Emblematic! Greece gives Johnnie Cats a ‘stamp’ of approval

Opa, break open the ouzo, and dance the sirtaki to the twang of a bouzouki!

He may not be a Greek god, but billionaire grocer and Brooklyn Technical High School alum John Catsimatidis was the toast of the town when the International Foundation for Greece immortalized the local on a commemorative stamp, celebrating the entrepreneurial spirit of the bus boy’s son who turned captain of industry.

It was a fitting birthday gift for the man who has everything and who turned 68 on Sept. 7.

Catsimatidis — the Gristedes and Red Apple Group owner whose Brooklyn real estate developments include a 95-unit building in Fort Greene and several parcels of land in Coney Island — hesitated at first to schlep 5,000 miles to the ancestral home he left behind as an infant to attend a lavish ceremony in Athens, until memories of his ancestors kicked in.
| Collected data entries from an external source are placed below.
-- ==== Sys2Proof/Machine/Ops.lean ====
section
/-! DEFINITION. The shared operations of the engine: BUF bytes, range checks, issue, completion, raising an error, the free
draws. -/

namespace Sys2Proof.Machine

/-! BUF -/

/-- What has been written at a BUF offset, or none. -/
def memGet? : Memory → Nat → Option Byte
  | [], _ => none
  | c :: m, a => if c.1 = a then some c.2 else memGet? m a

/-- A byte string laid out from an offset upwards. -/
def memCells : Nat → Bytes → Memory
  | _, [] => []
  | a, b :: bs => (a, b) :: memCells (a + 1) bs

/-- The memory with a byte string stored at `a .. a + bs.length`; every other offset keeps what it holds. -/
def memWrite (m : Memory) (a : Nat) (bs : Bytes) : Memory :=
  m.filter (fun c => decide (c.1 < a)) ++ memCells a bs ++ m.filter (fun c => decide (a + bs.length ≤ c.1))

/-- BUF byte `a`: what was written last, or the free value it has held since the last hardware reset
(20_memory.md R58, 70_reset_and_hazards.md R170; log 4). -/
def bufByte (s : State) (a : Nat) : Byte := (memGet? s.mem a).getD (Config.bufReset s.bufGen a)

/-- MemRead(addr, n) (00_scope.md R9). -/
def bufRead (s : State) (a : Nat) : Nat → Bytes
  | 0 => []
  | n + 1 => bufByte s a :: bufRead s (a + 1) n

/-- MemWrite(addr, n, v) with n the length of v (00_scope.md R9). -/
def bufWrite (s : State) (a : Nat) (v : Bytes) : State := { s with mem := memWrite s.mem a v }

/-- The range check of 20_memory.md R50: a + n ≤ BUF_SIZE in unbounded integers. -/
def inBuf (a n : Nat) : Bool := decide (a + n ≤ Config.bufSize)

/-! Issue, completion and errors -/

/-- Issue of a command word (20_memory.md R53). "No other state changes at issue." -/
def issue (w : Word) (s : State) : State :=
  { s with inflight := some ⟨w, s.regs⟩, done := false, err := false, errcode := 0 }

/-- Completion without an error, with `n` bytes of output (20_memory.md R55). -/
def complete (n : Nat) (s : State) : State :=
  { s with outlen := BitVec.ofNat 32 n, errcode := 0, err := false, done := true, inflight := none }

/-- `raise E`: what a failed command writes and nothing else (60_exceptions.md R159, R160). `endsOp` says that the word
decoded as ENC, DEC or CTX, whose failure also ends the operation. -/
def raiseError (endsOp : Bool) (e : ErrorKind) (s : State) : State :=
  { s with
    outlen := 0, errcode := errorCode e, err := true, done := true, inflight := none,
    opact := s.opact && !endsOp }

/-- The first failing check, in the order listed (60_exceptions.md R161). -/
def firstError : List (Bool × ErrorKind) → Option ErrorKind
  | [] => none
  | (bad, e) :: cs => if bad then some e else firstError cs

/-- A command that runs its checks and then has its effect: it completes with every write of its rule or raises the first
error and performs none (00_scope.md R11, 60_exceptions.md R161). -/
def afterChecks (endsOp : Bool) (checks : List (Bool × ErrorKind)) (ok s : State) : State :=
  match firstError checks with
  | some e => raiseError endsOp e s
  | none => ok

/-! The random source (60_exceptions.md R165) -/

/-- draw(n): n free bytes (log 6). -/
def drawBytes (g : Nat) : Nat → Bytes
  | 0 => []
  | n + 1 => Config.drawByte g :: drawBytes (g + 1) n

/-- A draw of an integer in [1, 2^255 − 1] (44_dh_modexp.md R141): the free bits reduced into the interval (log 6). -/
def drawExponent (g : Nat) : BitVec 256 :=
  BitVec.ofNat 256 ((Config.drawExponentBits g).toNat % (2 ^ 255 - 1) + 1)

end Sys2Proof.Machine
end

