-- ==== Sys2Proof/Laws/State.lean ====
section
/-! SUPPORT. One lemma per field and update of the state, each true by rfl, so that no proof unfolds a record update. -/

namespace Sys2Proof.Laws

open Machine

/-! bufWrite -/

@[simp] theorem bufWrite_regs (s : State) (a : Nat) (v : Bytes) :
    (bufWrite s a v).regs = s.regs := rfl
@[simp] theorem bufWrite_outlen (s : State) (a : Nat) (v : Bytes) :
    (bufWrite s a v).outlen = s.outlen := rfl
@[simp] theorem bufWrite_errcode (s : State) (a : Nat) (v : Bytes) :
    (bufWrite s a v).errcode = s.errcode := rfl
@[simp] theorem bufWrite_done (s : State) (a : Nat) (v : Bytes) :
    (bufWrite s a v).done = s.done := rfl
@[simp] theorem bufWrite_err (s : State) (a : Nat) (v : Bytes) :
    (bufWrite s a v).err = s.err := rfl
@[simp] theorem bufWrite_haz (s : State) (a : Nat) (v : Bytes) :
    (bufWrite s a v).haz = s.haz := rfl
@[simp] theorem bufWrite_inflight (s : State) (a : Nat) (v : Bytes) :
    (bufWrite s a v).inflight = s.inflight := rfl
@[simp] theorem bufWrite_keyed (s : State) (a : Nat) (v : Bytes) :
    (bufWrite s a v).keyed = s.keyed := rfl
@[simp] theorem bufWrite_lalg (s : State) (a : Nat) (v : Bytes) :
    (bufWrite s a v).lalg = s.lalg := rfl
@[simp] theorem bufWrite_key (s : State) (a : Nat) (v : Bytes) :
    (bufWrite s a v).key = s.key := rfl
@[simp] theorem bufWrite_sched (s : State) (a : Nat) (v : Bytes) :
    (bufWrite s a v).sched = s.sched := rfl
@[simp] theorem bufWrite_ctxv (s : State) (a : Nat) (v : Bytes) :
    (bufWrite s a v).ctxv = s.ctxv := rfl
@[simp] theorem bufWrite_lmode (s : State) (a : Nat) (v : Bytes) :
    (bufWrite s a v).lmode = s.lmode := rfl
@[simp] theorem bufWrite_lpad (s : State) (a : Nat) (v : Bytes) :
    (bufWrite s a v).lpad = s.lpad := rfl
@[simp] theorem bufWrite_lctrle (s : State) (a : Nat) (v : Bytes) :
    (bufWrite s a v).lctrle = s.lctrle := rfl
@[simp] theorem bufWrite_iv (s : State) (a : Nat) (v : Bytes) :
    (bufWrite s a v).iv = s.iv := rfl
@[simp] theorem bufWrite_opact (s : State) (a : Nat) (v : Bytes) :
    (bufWrite s a v).opact = s.opact := rfl
@[simp] theorem bufWrite_opdir (s : State) (a : Nat) (v : Bytes) :
    (bufWrite s a v).opdir = s.opdir := rfl
@[simp] theorem bufWrite_fb (s : State) (a : Nat) (v : Bytes) :
    (bufWrite s a v).fb = s.fb := rfl
@[simp] theorem bufWrite_pp (s : State) (a : Nat) (v : Bytes) :
    (bufWrite s a v).pp = s.pp := rfl
@[simp] theorem bufWrite_pcr (s : State) (a : Nat) (v : Bytes) :
    (bufWrite s a v).pcr = s.pcr := rfl
@[simp] theorem bufWrite_blkidx (s : State) (a : Nat) (v : Bytes) :
    (bufWrite s a v).blkidx = s.blkidx := rfl
@[simp] theorem bufWrite_rc4k (s : State) (a : Nat) (v : Bytes) :
    (bufWrite s a v).rc4k = s.rc4k := rfl
@[simp] theorem bufWrite_rcS (s : State) (a : Nat) (v : Bytes) :
    (bufWrite s a v).rcS = s.rcS := rfl
@[simp] theorem bufWrite_rcI (s : State) (a : Nat) (v : Bytes) :
    (bufWrite s a v).rcI = s.rcI := rfl
@[simp] theorem bufWrite_rcJ (s : State) (a : Nat) (v : Bytes) :
    (bufWrite s a v).rcJ = s.rcJ := rfl
@[simp] theorem bufWrite_dhv (s : State) (a : Nat) (v : Bytes) :
    (bufWrite s a v).dhv = s.dhv := rfl
@[simp] theorem bufWrite_dhp (s : State) (a : Nat) (v : Bytes) :
    (bufWrite s a v).dhp = s.dhp := rfl
@[simp] theorem bufWrite_dhg (s : State) (a : Nat) (v : Bytes) :
    (bufWrite s a v).dhg = s.dhg := rfl
@[simp] theorem bufWrite_plen (s : State) (a : Nat) (v : Bytes) :
    (bufWrite s a v).plen = s.plen := rfl
@[simp] theorem bufWrite_dhx (s : State) (a : Nat) (v : Bytes) :
    (bufWrite s a v).dhx = s.dhx := rfl
@[simp] theorem bufWrite_dhy (s : State) (a : Nat) (v : Bytes) :
    (bufWrite s a v).dhy = s.dhy := rfl
@[simp] theorem bufWrite_secv (s : State) (a : Nat) (v : Bytes) :
    (bufWrite s a v).secv = s.secv := rfl
@[simp] theorem bufWrite_sreg (s : State) (a : Nat) (v : Bytes) :
    (bufWrite s a v).sreg = s.sreg := rfl
@[simp] theorem bufWrite_mem (s : State) (a : Nat) (v : Bytes) :
    (bufWrite s a v).mem = memWrite s.mem a v := rfl
@[simp] theorem bufWrite_host (s : State) (a : Nat) (v : Bytes) :
    (bufWrite s a v).host = s.host := rfl
@[simp] theorem bufWrite_replies (s : State) (a : Nat) (v : Bytes) :
    (bufWrite s a v).replies = s.replies := rfl
@[simp] theorem bufWrite_draws (s : State) (a : Nat) (v : Bytes) :
    (bufWrite s a v).draws = s.draws := rfl
@[simp] theorem bufWrite_turns (s : State) (a : Nat) (v : Bytes) :
    (bufWrite s a v).turns = s.turns := rfl
@[simp] theorem bufWrite_bufGen (s : State) (a : Nat) (v : Bytes) :
    (bufWrite s a v).bufGen = s.bufGen := rfl
@[simp] theorem bufWrite_operands (s : State) (a : Nat) (v : Bytes) :
    (bufWrite s a v).operands = s.operands := rfl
“I thought of my father and mother and grandparents, and how they would be so proud,” he said.

Catsimatidis, whose beaming mug graces the sepia tone emblem, cemented his stamp on his beloved Brooklyn in May when he bought the Boardwalk-adjacent former Federation Employment and Guidance Service building on Surf Avenue and W. 35th Street in Coney Island — 20 blocks from the booming Amusement District — for a cool $7.7 million, raising speculation about the construction of the blocks-long Ocean Dreams development he has planned nearby for years.

The self-made tycoon, whom the Hellenic Association of Brooklyn endorsed during his failed 2013 mayoral bid, also used his borough smarts to smooth over a conflict with a local councilwoman over his Fort Greene project.

“When we sat down and discussed solutions, we grew to be friends and realized that the development would improve housing and give jobs to locals, which was important to her,” he told Bisnow.com in July.

Catsimatidis began blazing business trails after dropping out of college to work in a grocery store — outraging his parents, who likely ate their words when their iconoclastic son amassed 10 stores by age 24.

“I worked hard and had a knack for doing things,” he told Resident.com when running for mayor.